What the task asks —
The required response is the number of lines in the entries that include the word "register", with nothing added.

Extracted entries —
-- ==== Sys2Proof/Machine/RiscV.lean ====
section
/-! DEFINITION. RV64IMC as R98 names it: integer arithmetic, immediates and the expansion of compressed instructions
(PRESUMED from the RISC-V unprivileged specification, log 24). -/
namespace Sys2Proof.Machine

/-- 2^64. -/
def two64 : Nat := 2 ^ 64

/-- Sign-extend the low w bits to 64. -/
def sext (w n : Nat) : Nat := wrapI 64 (sx w n)

/-- Sum of a register and a signed offset, modulo 2^64. -/
def addI (a : Nat) (i : Int) : Nat := wrapI 64 ((a : Int) + i)

/-- Arithmetic right shift of the low w bits. -/
def sra (w n k : Nat) : Nat := wrapI 64 (sx w n / 2 ^ k)

/-- Division of RISC-V: by zero −1, overflow the dividend. -/
def divS (w a b : Nat) : Nat :=
  let x := sx w a
  let y := sx w b
  if y = 0 then two64 - 1 else wrapI 64 (sx w (wrapI w (x.tdiv y)))

/-- Remainder of RISC-V: by zero the dividend. -/
def remS (w a b : Nat) : Nat :=
  let x := sx w a
  let y := sx w b
  if y = 0 then wrapI 64 x else wrapI 64 (x.tmod y)

/-- Unsigned division. -/
def divU (w a b : Nat) : Nat := let x := a % 2 ^ w; let y := b % 2 ^ w; if y = 0 then two64 - 1 else sext w (x / y)

/-- Unsigned remainder. -/
def remU (w a b : Nat) : Nat := let x := a % 2 ^ w; let y := b % 2 ^ w; if y = 0 then sext w x else sext w (x % y)

/-- OP: register-register operations of 64 bits. -/
def alu (f3 f7 a b : Nat) : Option Nat :=
  match f7, f3 with
  | 0, 0 => some ((a + b) % two64)
  | 0x20, 0 => some ((a + two64 - b) % two64)
  | 0, 1 => some ((a <<< (b % 64)) % two64)
  | 0, 2 => some (b2n (decide (sx 64 a < sx 64 b)))
  | 0, 3 => some (b2n (decide (a < b)))
  | 0, 4 => some (a ^^^ b)
  | 0, 5 => some (a >>> (b % 64))
  | 0x20, 5 => some (sra 64 a (b % 64))
  | 0, 6 => some (a ||| b)
  | 0, 7 => some (a &&& b)
  | 1, 0 => some (a * b % two64)
  | 1, 1 => some (wrapI 64 (sx 64 a * sx 64 b / 2 ^ 64))
  | 1, 2 => some (wrapI 64 (sx 64 a * (b : Int) / 2 ^ 64))
  | 1, 3 => some (a * b / two64)
  | 1, 4 => some (divS 64 a b)
  | 1, 5 => some (divU 64 a b)
  | 1, 6 => some (remS 64 a b)
  | 1, 7 => some (remU 64 a b)
  | _, _ => none

/-- OP-32: operations on words. -/
def alu32 (f3 f7 a b : Nat) : Option Nat :=
  match f7, f3 with
  | 0, 0 => some (sext 32 (a + b))
  | 0x20, 0 => some (sext 32 (a + two64 - b))
  | 0, 1 => some (sext 32 (a <<< (b % 32)))
  | 0, 5 => some (sext 32 ((a % 2 ^ 32) >>> (b % 32)))
  | 0x20, 5 => some (sra 32 a (b % 32))
  | 1, 0 => some (sext 32 (a * b))
  | 1, 4 => some (divS 32 a b)
  | 1, 5 => some (divU 32 a b)
  | 1, 6 => some (remS 32 a b)
  | 1, 7 => some (remU 32 a b)
  | _, _ => none

/-- OP-IMM. -/
def aluImm (f3 imm12 a : Nat) : Option Nat :=
  let i := sext 12 imm12
  match f3 with
  | 1 => if imm12 / 64 = 0 then some ((a <<< (imm12 % 64)) % two64) else none
  | 5 => if imm12 / 64 = 0 then some (a >>> (imm12 % 64)) else if imm12 / 64 = 0x10 then some (sra 64 a (imm12 % 64)) else none
  | f => alu f 0 a i

/-- OP-IMM-32. -/
def aluImm32 (f3 imm12 a : Nat) : Option Nat :=
  match f3 with
  | 0 => some (sext 32 (a + sext 12 imm12))
  | 1 => if imm12 / 32 = 0 then some (sext 32 (a <<< (imm12 % 32))) else none
  | 5 => if imm12 / 32 = 0 then some (sext 32 ((a % 2 ^ 32) >>> (imm12 % 32)))
         else if imm12 / 32 = 0x20 then some (sra 32 a (imm12 % 32)) else none
  | _ => none

/-- Branch condition. -/
def branch (f3 a b : Nat) : Option Bool :=
  match f3 with
  | 0 => some (a == b)
  | 1 => some (a != b)
  | 4 => some (decide (sx 64 a < sx 64 b))
  | 5 => some (decide (sx 64 b ≤ sx 64 a))
  | 6 => some (decide (a < b))
  | 7 => some (decide (b ≤ a))
  | _ => none

/-- Immediates. -/
def immI (w : Nat) : Int := sx 12 (nf w 31 20)
/-- S-type immediate. -/
def immS (w : Nat) : Int := sx 12 (nf w 31 25 * 32 + nf w 11 7)
/-- B-type immediate. -/
def immB (w : Nat) : Int := sx 13 (nf w 31 31 * 4096 + nf w 7 7 * 2048 + nf w 30 25 * 32 + nf w 11 8 * 2)
/-- U-type immediate. -/
def immU (w : Nat) : Int := sx 32 (nf w 31 12 * 4096)
/-- J-type immediate. -/
def immJ (w : Nat) : Int := sx 21 (nf w 31 31 * 2 ^ 20 + nf w 19 12 * 4096 + nf w 20 20 * 2048 + nf w 30 21 * 2)

/-- Encodings used by the expansion of compressed instructions. -/
def encI (imm rs1 f3 rd op : Nat) : Nat := packN [(20, imm % 4096), (15, rs1), (12, f3), (7, rd), (0, op)]
/-- R type. -/
def encR (f7 rs2 rs1 f3 rd op : Nat) : Nat := packN [(25, f7), (20, rs2), (15, rs1), (12, f3), (7, rd), (0, op)]
/-- S type. -/
def encS (imm rs2 rs1 f3 op : Nat) : Nat :=
  packN [(25, imm / 32 % 128), (20, rs2), (15, rs1), (12, f3), (7, imm % 32), (0, op)]
/-- B type. -/
def encB (imm rs2 rs1 f3 : Nat) : Nat :=
  packN [(31, nf imm 12 12), (25, nf imm 10 5), (20, rs2), (15, rs1), (12, f3), (8, nf imm 4 1), (7, nf imm 11 11), (0, 0x63)]
/-- J type. -/
def encJ (imm rd : Nat) : Nat :=
  packN [(31, nf imm 20 20), (21, nf imm 10 1), (20, nf imm 11 11), (12, nf imm 19 12), (7, rd), (0, 0x6F)]

/-- The 32-bit instruction a compressed one stands for; none when it is illegal in RV64C without F and D. -/
def expandC (h : Nat) : Option Nat :=
  let rd := nf h 11 7
  let rs2 := nf h 6 2
  let rd' := 8 + nf h 4 2
  let rs1' := 8 + nf h 9 7
  let imm6 := wrapI 32 (sx 6 (nf h 12 12 * 32 + nf h 6 2))
  let f3 := nf h 15 13
  match h % 4 with
  | 0 =>
    match f3 with
    | 0 =>
      let u := nf h 10 7 * 64 + nf h 12 11 * 16 + nf h 5 5 * 8 + nf h 6 6 * 4
      if u = 0 then none else some (encI u 2 0 rd' 0x13)
    | 2 => some (encI (nf h 5 5 * 64 + nf h 12 10 * 8 + nf h 6 6 * 4) rs1' 2 rd' 0x03)
    | 3 => some (encI (nf h 6 5 * 64 + nf h 12 10 * 8) rs1' 3 rd' 0x03)
    | 6 => some (encS (nf h 5 5 * 64 + nf h 12 10 * 8 + nf h 6 6 * 4) rd' rs1' 2 0x23)
    | 7 => some (encS (nf h 6 5 * 64 + nf h 12 10 * 8) rd' rs1' 3 0x23)
    | _ => none
  | 1 =>
    match f3 with
    | 0 => some (encI imm6 rd 0 rd 0x13)
    | 1 => if rd = 0 then none else some (encI imm6 rd 0 rd 0x1B)
    | 2 => some (encI imm6 0 0 rd 0x13)
    | 3 =>
      if rd = 2 then
        let i := nf h 12 12 * 512 + nf h 4 3 * 128 + nf h 5 5 * 64 + nf h 2 2 * 32 + nf h 6 6 * 16
        if i = 0 then none else some (encI (wrapI 32 (sx 10 i)) 2 0 2 0x13)
      else if nf h 12 12 * 32 + nf h 6 2 = 0 then none
      else some (packN [(12, imm6 % 2 ^ 20), (7, rd), (0, 0x37)])
    | 4 =>
      let sh := nf h 12 12 * 32 + nf h 6 2
      match nf h 11 10 with
      | 0 => some (encI sh rs1' 5 rs1' 0x13)
      | 1 => some (encI (0x400 + sh) rs1' 5 rs1' 0x13)
      | 2 => some (encI imm6 rs1' 7 rs1' 0x13)
      | _ =>
        match nf h 12 12, nf h 6 5 with
        | 0, 0 => some (encR 0x20 rd' rs1' 0 rs1' 0x33)
        | 0, 1 => some (encR 0 rd' rs1' 4 rs1' 0x33)
        | 0, 2 => some (encR 0 rd' rs1' 6 rs1' 0x33)
        | 0, _ => some (encR 0 rd' rs1' 7 rs1' 0x33)
        | _, 0 => some (encR 0x20 rd' rs1' 0 rs1' 0x3B)
        | _, 1 => some (encR 0 rd' rs1' 0 rs1' 0x3B)
        | _, _ => none
    | 5 =>
      let i := nf h 12 12 * 2048 + nf h 8 8 * 1024 + nf h 10 9 * 256 + nf h 6 6 * 128 + nf h 7 7 * 64 + nf h 2 2 * 32 + nf h 11 11 * 16 + nf h 5 3 * 2
      some (encJ (wrapI 32 (sx 12 i)) 0)
    | f =>
      let i := nf h 12 12 * 256 + nf h 6 5 * 64 + nf h 2 2 * 32 + nf h 11 10 * 8 + nf h 4 3 * 2
      some (encB (wrapI 32 (sx 9 i)) 0 rs1' (if f = 6 then 0 else 1))
  | _ =>
    match f3 with
    | 0 => some (encI (nf h 12 12 * 32 + nf h 6 2) rd 1 rd 0x13)
    | 2 => if rd = 0 then none else some (encI (nf h 3 2 * 64 + nf h 12 12 * 32 + nf h 6 4 * 4) 2 2 rd 0x03)
    | 3 => if rd = 0 then none else some (encI (nf h 4 2 * 64 + nf h 12 12 * 32 + nf h 6 5 * 8) 2 3 rd 0x03)
    | 4 =>
      if nf h 12 12 = 0 then
        (if rs2 = 0 then (if rd = 0 then none else some (encI 0 rd 0 0 0x67)) else some (encR 0 rs2 0 0 rd 0x33))
      else if rs2 = 0 then (if rd = 0 then some 0x00100073 else some (encI 0 rd 0 1 0x67))
      else some (encR 0 rs2 rd 0 rd 0x33)
    | 6 => some (encS (nf h 8 7 * 64 + nf h 12 9 * 4) rs2 2 2 0x23)
    | 7 => some (encS (nf h 9 7 * 64 + nf h 12 10 * 8) rs2 2 3 0x23)
    | _ => none

end Sys2Proof.Machine
end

Result of the exercise —
2